/-! ### Site, flow and the second's work -/

/-- SITE SET (R53, R58 to R62, R96, R101, R109, R110, R115, R142): its checks in order; taken, the group stands; the
alert, the capacities of injection and of withdrawal and the limits the flow controller holds follow it; T_raw is the
current hour's net capped at the rights, T is T_raw within those limits, and the direction state follows. Where the
lead rises while the clock runs, each hour from U through the current hour plus the new lead is confirmed, its events
among the others; with the rights and the capacities as they were the book and the schedule are those that leaves, and
in any case every hour so confirmed fits the capacities afterwards. Otherwise the book stays, and the schedule is
recut where a declared capacity falls; where none falls it stands, but for the transient falls of trains that follow a
changed direction. The order of the blocks' responses is the world's (log entry 2); that the hours are confirmed in
one go is the model's choice (log entry 51). -/
def Obligations.SiteSetReplacesTheSettings : Prop :=
  (∀ (s : State) (b : Block), keepsItsChecks (.siteSet b) s)
  ∧ ∀ (s : State) (b : Block), s.settled → b.length = 29 → siteInRange (siteOf b) = true → fieldW b 28 ≤ 1 →
    (siteOf b).stopFraction < (siteOf b).startFraction →
    let g := siteOf b
    ∃ t : State, exec (.siteSet b) s = .next (answeredWith 0x38 .ok [] s t)
      ∧ t.site = g
      ∧ t.acct = { s.acct with alert := if g.alertLimit < s.acct.sba.natAbs then .raised else .armed }
      ∧ t.duty.declared = min (capacitySum UnitState.declares s) g.injRight
      ∧ t.duty.ready = min (capacitySum (fun x => x == .loaded) s) g.injRight ∧ t.flow.cInj = t.duty.ready
      ∧ t.flow.tRaw = max (-(g.wdrRight : Int)) (min (g.injRight : Int)
          (if clockIsUnset s = true ∨ inFallback s = true then 0 else netConfirmed s.sched s.clock.hour))
      ∧ t.dry.capacity = withdrawalCapacity t ∧ t.flow.cWdr = t.dry.capacity
      ∧ t.flow.t = max (-(t.flow.cWdr : Int)) (min (t.flow.cInj : Int) t.flow.tRaw)
      ∧ redirected s t
      ∧ (g.lead ≤ s.site.lead ∨ clockIsUnset s = true → t.book = s.book ∧ recutFollows s t
          ∧ (s.duty.declared ≤ t.duty.declared → s.dry.capacity ≤ t.dry.capacity →
              t.flow.dir = s.flow.dir ∨ laterHoursFit s → t.sched = s.sched))
      ∧ (s.site.lead < g.lead → clockIsUnset s = false →
          let w := confirmedTo (min (s.clock.hour + g.lead) lastHour) { s with site := g }
          t.book.confirmedThrough = max s.book.confirmedThrough (min (s.clock.hour + g.lead) lastHour)
          ∧ t.book.entries = w.book.entries ∧ t.book.nextArrival = s.book.nextArrival ∧ asked t.sched = asked w.sched
          ∧ (∃ l : List Raised, w.evq = s.evq.pushAll l ∧ toldBetween s t l)
          ∧ (g.injRight = s.site.injRight → g.wdrRight = s.site.wdrRight → capacitiesCurrent s = true →
              t.dry.capacity = s.dry.capacity → t.book = w.book ∧ t.sched = w.sched)
          ∧ ((∀ r ∈ s.sched, r.hour ≤ s.book.confirmedThrough) → ∀ x : Nat, s.book.confirmedThrough < x →
              s.clock.hour < x →
              netConfirmed t.sched x ≤ t.duty.declared ∧ -(t.dry.capacity : Int) ≤ netConfirmed t.sched x))
      ∧ s.changesOnly [.world, .site, .acct, .book, .sched, .flow, .duty, .dry, .evq] t

/-- The ramp's second, the turnaround's end and the step cut (R95, R96, R97, R98, R99, R102, R103, R104, R105): S
moves toward G by at most the rate; in TURNAROUND the timer falls; at its end the direction follows the sign of T_raw
and DIRECTION_CHANGED is raised, among the events of the drying supervisor where it enters WITHDRAWING (log entry 2).
The row TURNAROUND_EXPIRY takes the timer's last second, and has no effect before it (log entry 14). G is 0 in HOLD
and TURNAROUND, the larger of T and 0 in INJECTING and the smaller in WITHDRAWING; a direction ends as R101 to R105
say where the ramp or a cut brings S to 0 with T_raw 0 or on the other side. A capacity handed to the flow controller
becomes the limit of T; one that falls below S, or leaves S beyond it on the withdrawal side, cuts S to it at once
with STEP_CUT, the old and new S being kept as the last step cut; any other changes no more than T. (S is below 0 in
WITHDRAWING alone, R100.) A train that leaves the capacity as the direction changes recuts the later hours (R61,
R142). -/
def Obligations.RampStepAndTurnaroundExpiry : Prop :=
  (∀ (s : State) (c : Nat),
    let cutTo (t : State) (x : Int) : Prop := t.flow.setpoint = x ∧ t.flow.lastCut = some (s.flow.setpoint, x)
      ∧ (∃ l : List Raised, t.evq = s.evq.pushAll (⟨gasTime s, .stepCut, none, some x⟩ :: l))
      ∧ t.flow.tRaw = s.flow.tRaw ∧ t.flow.t = max (-(t.flow.cWdr : Int)) (min (t.flow.cInj : Int) s.flow.tRaw)
      ∧ (s.flow.dir ≠ .hold → redirected s t)
      ∧ recutFollows s t ∧ s.changesOnly [.flow, .dry, .sched, .evq, .world] t
    (c < s.flow.cInj ∧ (c : Int) < s.flow.setpoint →
      (receiveInj c s).flow.cInj = c ∧ cutTo (receiveInj c s) (c : Int))
    ∧ (¬(c < s.flow.cInj ∧ (c : Int) < s.flow.setpoint) → receiveInj c s = s.setFlow { s.flow with
        cInj := c, t := max (-(s.flow.cWdr : Int)) (min (c : Int) s.flow.tRaw) })
    ∧ (c < s.flow.cWdr ∧ s.flow.setpoint < -(c : Int) → cutTo (receiveWdr c s) (-(c : Int))
      ∧ (s.flow.dir = .withdrawing → (receiveWdr c s).flow.cWdr = c))
    ∧ (¬(c < s.flow.cWdr ∧ s.flow.setpoint < -(c : Int)) → receiveWdr c s = s.setFlow { s.flow with
        cWdr := c, t := max (-(c : Int)) (min (s.flow.cInj : Int) s.flow.tRaw) }))
  ∧ ∀ s : State,
    let g : Int := match s.flow.dir with
      | .hold => 0
      | .turnaround => 0
      | .injecting => max s.flow.t 0
      | .withdrawing => min s.flow.t 0
    let rate : Int := if s.flow.setpoint.natAbs < g.natAbs then s.site.upRate
      else if inFallback s = true then s.site.fallbackRate else s.site.downRate
    (s.flow.dir ≠ .turnaround → ∃ t : State, exec .rampStep s = .next t
      ∧ t.flow.setpoint = (if s.flow.setpoint < g then min g (s.flow.setpoint + rate)
          else max g (s.flow.setpoint - rate))
      ∧ (s.flow.dir ≠ .hold → s.flow.setpoint ≠ 0 → redirected s t)
      ∧ t.flow.tRaw = s.flow.tRaw ∧ recutFollows s t ∧ s.changesOnly [.world, .flow, .dry, .sched, .evq] t)
    ∧ (s.flow.dir ≠ .turnaround → exec .turnaroundExpiry s = .next s)
    ∧ (s.flow.dir = .turnaround → 1 < s.flow.timer →
        exec .rampStep s = .next (s.setFlow { s.flow with timer := s.flow.timer - 1 })
        ∧ exec .turnaroundExpiry s = .next s)
    ∧ (s.flow.dir = .turnaround → s.flow.timer ≤ 1 →
        let d : FlowDir := if 0 < s.flow.tRaw then .injecting else if s.flow.tRaw < 0 then .withdrawing else .hold
        ∃ (t : State) (l m : List Raised), exec .rampStep s = .next t ∧ exec .turnaroundExpiry s = .next t
          ∧ t.flow.dir = d ∧ t.flow.timer = 0 ∧ t.flow.setpoint = s.flow.setpoint
          ∧ t.flow.lastDir = (if 0 < s.flow.tRaw then some .inject
              else if s.flow.tRaw < 0 then some .withdraw else s.flow.lastDir)
          ∧ t.evq = s.evq.pushAll (l ++ ⟨gasTime s, .directionChanged, none, some (d.code : Int)⟩ :: m)
          ∧ (d ≠ .withdrawing → l = [] ∧ m = [])
          ∧ recutFollows s t ∧ s.changesOnly [.world, .flow, .dry, .sched, .evq] t)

- - - - - - -

Each line from the one containing "else if s.flow.tRaw < 0 then some" to the end of the records should be echoed exactly, and no other line.

• [Task result]
              else if s.flow.tRaw < 0 then some .withdraw else s.flow.lastDir)
          ∧ t.evq = s.evq.pushAll (l ++ ⟨gasTime s, .directionChanged, none, some (d.code : Int)⟩ :: m)
          ∧ (d ≠ .withdrawing → l = [] ∧ m = [])
          ∧ recutFollows s t ∧ s.changesOnly [.world, .flow, .dry, .sched, .evq] t)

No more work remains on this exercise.